The flatness of today's standard construction is strengthened by a weakened sense of materiality, which has devastating mental effects. It then required the roles of immaterial as a formless material. Immaterial is the less absence of matter than the perceived absence of matter—Jonathan Hill.
The Row, by Studio Bikin. Using adaptive local materials as the theme for the design.
Nest we grow/ College of Environmental Design UC Berkeley + Kengo Kuma & Associates.
It is true that materiality predominantly about the expression of material properties. “Every material possesses its own language of forms and none may lay claim for itself to the forms of another material.”stated Adolf Loos. Modernism encapsulates the simplification in the phrase “truth to materials.” Here the material speaks and the architect responds, as in Louis Kahn’s remark – both comical and thoughtful – that “When you are designing in brick, you must ask brick what it wants or what it can do.” Rather than coupling tectonics to materials. In short, it is something that designed with the materiality of material will contribute to the immateriality aspects in a space. But above all else, one must still never forget the intimacy of one’s building to the nature and culture aspects and avoid for falling into the category of architecture for the eye and loses its plasticity.
Office by Mies van der Rohe.
Mountain Dwellings / PLOT = BIG + JDS
The eye conquers its hegemonic role in architectural practice, both consciously and unconsciously , only gradually with the emergence of the idea of bodiless observer.

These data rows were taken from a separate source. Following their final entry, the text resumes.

/-- DIGEST, PROVDIG, MISSREQ, MIRROR, MIRWAIT_EXPIRY, DELTA, SYNCREQ, STATE and SYNCDONE: a digest is held for its snapshot and releases it once every
slot it names matches; slots asked for are mirrored; one that does not come in time costs the synchronisation; deltas and the parts of a state
transfer are taken by a Standby; a transfer ends with the first digest of each class (R359-R363). -/
def Obligations.StandbyFollows : Prop :=
  (∀ (s : State) (n l : Nat) (h : ChdHdr) (d : DigestBody), s.powered → s.calm h false → h.link = .chord l → s.chd.partner.paired = true →
    let v := (s.advanceNs n).noteMsg h
    let w : DigestWait := { body := d, prov := false, askedAt := v.ns }
    (v.wantsDigest d false = false → exec (.digest n h d) s = .next v) ∧
    (v.wantsDigest d false = true → s.chd.digests = [] →
      ((s.sc d.sc).head = none →
        ∃ t, exec (.digest n h d) s = .next t ∧ t.chd = { v.chd with digests := [w] } ∧ RegsBut [] s t ∧ Frame [.now, .chd] [] s t) ∧
      (∀ x, (s.sc d.sc).head = some x → x.seq = d.seq → unmatched x d = [] → x.promoting = false → v.snapRunning = true →
        s.scEn d.sc = true →
        ∃ t run, exec (.digest n h d) s = .next t ∧ t.val (Reg.SNAP_SCnSEQ d.sc) = d.seq % 2 ^ 32 ∧
          t.val (Reg.SNAP_SCnRELEASED d.sc) = min (s.val (Reg.SNAP_SCnRELEASED d.sc) + 1) 0xFFFFFFFF ∧
          t.val (Reg.CHD_DIGSEQn d.sc) = d.seq % 2 ^ 32 ∧ t.det.runs = s.det.runs ++ [run] ∧ run.sc = d.sc ∧ run.prov = false ∧
          run.snap.slots.map (·.1) = (admittedBy x d).map (·.1) ∧
          Frame [.devMem, .hostMem, .now, .sys, .snap, .det, .modal, .cap, .lat, .evc, .chd, .ldg, .free]
            [.SNAP, .DET, .MODAL, .CAP, .LAT, .EVC, .CHD, .LDG] s t)) ∧
    ((v.chd.version ≠ 2 ∨ v.wantsDigest d true = false) → exec (.provdig n h d) s = .next v) ∧
    (v.chd.version = 2 → v.wantsDigest d true = true → s.chd.digests = [] → (s.sc d.sc).head = none →
      ∃ t, exec (.provdig n h d) s = .next t ∧ t.chd = { v.chd with digests := [{ w with prov := true }] } ∧ RegsBut [] s t ∧
        Frame [.now, .chd] [] s t)) ∧
  (∀ (s : State) (n l c seq : Nat) (ms : List Nat) (h : ChdHdr), s.powered → s.calm h false → h.link = .chord l →
    s.chd.partner.paired = true → (s.chd.role = .active ∨ s.chd.role = .standby) →
    let found := ms.filterMap (fun i => (s.slotFor c seq i).map (fun p => (i, p)))
    ∃ t sent, exec (.missreq n h c seq ms) s = .next t ∧ t.chd.tx = s.chd.tx ++ sent ∧
      t.val Reg.CHD_MIRRORED = min (s.val Reg.CHD_MIRRORED + found.length) 0xFFFFFFFF ∧
      sent.map (fun m => (m.type, m.words, m.body)) = found.map (fun p => (6, [c, seq, p.1], p.2.2.bytes p.2.1)) ∧
      RegsBut [Reg.CHD_MIRRORED] s t ∧ Frame [.now, .chd] [.CHD] s t) ∧
  (∀ (s : State) (n l c seq i : Nat) (b : List Byte) (h : ChdHdr), s.powered → s.calm h false → h.link = .chord l →
    s.chd.partner.paired = true →
    let v := (s.advanceNs n).noteMsg h
    ((s.snapOf c seq = none ∨ b.length ≠ 384 ∨ ∃ x, s.snapOf c seq = some x ∧ (x.finalAt ≠ none ∨ x.members[i]? = none)) →
      exec (.mirror n h c seq i b) s = .next v) ∧
    (∀ x vid, s.snapOf c seq = some x → b.length = 384 → x.finalAt = none → x.members[i]? = some vid → s.chd.digests = [] →
      ∃ t, exec (.mirror n h c seq i b) s = .next t ∧
        t.snap = (v.putSnap c { x with slots := x.slots.filter (fun p => p.1 != vid) ++ [(vid, slotOfBytes b)] }).snap ∧ RegsBut [] s t ∧
        Frame [.now, .snap, .chd] [] s t)) ∧
  (∀ (s : State) (n c seq : Nat), s.powered →
    let u := s.advanceNs n
    let waited := fun (w : DigestWait) => w.askedAt + s.val Reg.CHD_MIRWAIT % 8192 * 1000 ≤ u.ns
    ((∀ x, (s.sc c).head = some x → x.seq ≠ seq ∨ ((∀ w, s.digestOf? c seq false = some w → ¬ waited w ∨ unmatched x w.body = []) ∧
        (s.digestOf? c seq false = none → ∀ w, s.digestOf? c seq true = some w → ¬ waited w ∨ unmatched x w.body = []))) →
      exec (.mirwaitExpiry n c seq) s = .next u) ∧
    (∀ x w, (s.sc c).head = some x → x.seq = seq → s.digestOf? c seq false = some w → waited w → unmatched x w.body ≠ [] →
      ∃ t, exec (.mirwaitExpiry n c seq) s = .next t ∧ (t.val Reg.CHD_ERRSTAT).testBit 10 = true ∧ t.chd.synced = false ∧
        t.chd.digests = [] ∧
        (x.promoting = false → t.val (Reg.SNAP_SCnRELEASED c) = min (s.val (Reg.SNAP_SCnRELEASED c) + 1) 0xFFFFFFFF) ∧
        Frame [.devMem, .hostMem, .now, .sys, .snap, .det, .modal, .cap, .lat, .evc, .chd, .ldg, .free]
          [.SNAP, .DET, .MODAL, .CAP, .LAT, .EVC, .CHD, .LDG] s t)) ∧
  (∀ (s : State) (n l q : Nat) (b : DeltaBody) (h : ChdHdr), s.powered → s.calm h false → h.link = .chord l →
    s.chd.partner.paired = true →
    (s.chd.role ≠ .standby → exec (.delta n h q b) s = .next ((s.advanceNs n).noteMsg h)) ∧
    (s.chd.role = .standby →
      ∃ t, exec (.delta n h q b) s = .next t ∧ t.chd.deltaSeq = q % 2 ^ 32 ∧
        (∀ a v, b = .snapReg a v → a ≠ Reg.CHD_DELTAS → t.val a = v % 2 ^ 32) ∧
        (∀ vid w anchor, b = .weight vid w anchor → t.stream vid = { s.stream vid with weight := w, anchor := anchor }) ∧
        (∀ x, b = .topoCommit x → t.chd.staged = s.chd.staged ++ [.topoCommit x]) ∧
        (∀ x es, b = .edges x es → t.chd.staged = s.chd.staged ++ [.edges x es]) ∧
        (∀ m w, b = .bank m w → t.val Reg.CHD_DELTAS = min (s.val Reg.CHD_DELTAS + 1) 0xFFFFFFFF))) ∧
  (∀ (s : State) (n l : Nat) (h : ChdHdr), s.powered → s.calm h false → h.link = .chord l → s.chd.partner.paired = true →
    (s.chd.role ≠ .active → exec (.syncreq n h) s = .next ((s.advanceNs n).noteMsg h)) ∧
    (s.chd.role = .active →
      ∃ t parts m, exec (.syncreq n h) s = .next t ∧ t.chd.tx = s.chd.tx ++ parts ++ [m] ∧ m.type = 0x0A ∧
        m.words = (List.range 8).map s.nextSeq ∧ (∀ p ∈ parts, p.type = 9 ∧ p.items.length ≤ 256) ∧
        (parts.map (·.items)).flatten = s.tableItems ++ s.detItems ++ s.modalItems ++ s.policyItems ∧
        t.val Reg.CHD_RESYNCS = min (s.val Reg.CHD_RESYNCS + 1) 0xFFFFFFFF ∧ RegsBut [Reg.CHD_RESYNCS] s t ∧
        Frame [.now, .chd] [.CHD] s t)) ∧
  (∀ (s : State) (n l part : Nat) (items : List StateItem) (h : ChdHdr), s.powered → s.calm h false → h.link = .chord l →
    s.chd.partner.paired = true →
    ((s.chd.role ≠ .standby ∨ (part ≠ 0 ∧ items = [])) → exec (.statePart n h part items) s = .next ((s.advanceNs n).noteMsg h)) ∧
    (s.chd.role = .standby → part = 0 → items = [] →
      ∃ t, exec (.statePart n h part items) s = .next t ∧ t.ing.streams = [] ∧ t.topo.gens = [] ∧ t.det.bankA = {} ∧ t.alm.chans = [] ∧
        t.chd.staged = [] ∧ RegsBut [] s t) ∧
    (s.chd.role = .standby → part ≠ 0 →
      (∀ a v, items = [.reg a v] → ∃ t, exec (.statePart n h part items) s = .next t ∧ t.val a = v % 2 ^ 32 ∧ RegsBut [a] s t ∧
        Frame [.now, .chd] [.SYS, .TB, .ETH, .ING, .SNAP, .TOPO, .DET, .MODAL, .ALM, .AFE, .FLT, .MTR, .CAP, .LAT, .EVC, .TSK, .CHD, .LDG,
          .KEY, .UPD, .HIF, .NOC] s t) ∧
      (∀ a b, items = [.memory a b] → ∃ t, exec (.statePart n h part items) s = .next t ∧ t.devMem = s.devMem.putBytes a b ∧
        RegsBut [] s t ∧ Frame [.devMem, .now, .chd] [] s t) ∧
      (∀ i b k, items = [.baseline i b k] → ∃ t, exec (.statePart n h part items) s = .next t ∧ t.baseline i = (b, k) ∧
        RegsBut [] s t ∧ Frame [.now, .modal, .chd] [] s t))) ∧
  (∀ (s : State) (n l : Nat) (seqs : List Nat) (h : ChdHdr), s.powered → s.calm h false → h.link = .chord l →
    s.chd.partner.paired = true →
    let named := ((List.range 8).filter s.scEn).map (fun c => (c, seqs.getD c 0, false))
    ((s.chd.role ≠ .standby ∨ s.sys.mode ≠ .shadow) → exec (.syncdone n h seqs) s = .next ((s.advanceNs n).noteMsg h)) ∧
    (s.chd.role = .standby → s.sys.mode = .shadow →
      ∃ t, exec (.syncdone n h seqs) s = .next t ∧ t.val Reg.CHD_RESYNCS = min (s.val Reg.CHD_RESYNCS + 1) 0xFFFFFFFF ∧
        t.chd.hadTransfer = true ∧ (s.chd.imageMis = true → t.chd.synced = s.chd.synced ∧ t.chd.syncSeqs = s.chd.syncSeqs) ∧
        (s.chd.imageMis = false → named = [] → t.chd.synced = true) ∧
        (s.chd.imageMis = false → named ≠ [] → t.chd.synced = s.chd.synced ∧ t.chd.syncSeqs = named) ∧
        Frame [.now, .sys, .alm, .evc, .chd] [.EVC, .CHD] s t))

It is therefore transformation of material to immaterial which then bring in the sensory to the architecture as an element. For instance, in Mies van derRohe’s architecture frontal perspectives perception predominates, but his unique sense of order, structure , weight, detail and craft decisively enriches the visual paradigm. Also, Mountain Dwelling designed by Bjarke Ingel Group (BIG) architecture - like a concrete hillside covered by a thin layer of housing, cascading from the 11th floor to the street edge.
Likewise, immaterial is something that come out with complexity which the designers have to dwell with very much time and consideration then the work eventually created. Contradictory, material is something that exist before immateriality.
My argument is both material and immaterial are crucial element in architecture since the task for designers are to compose these elements all together. In fact, it is hard to say what is necessary or set a level of quality, but what we can do is to adapt to the situation given and express all aspects and dispense the solutions to all design challenges.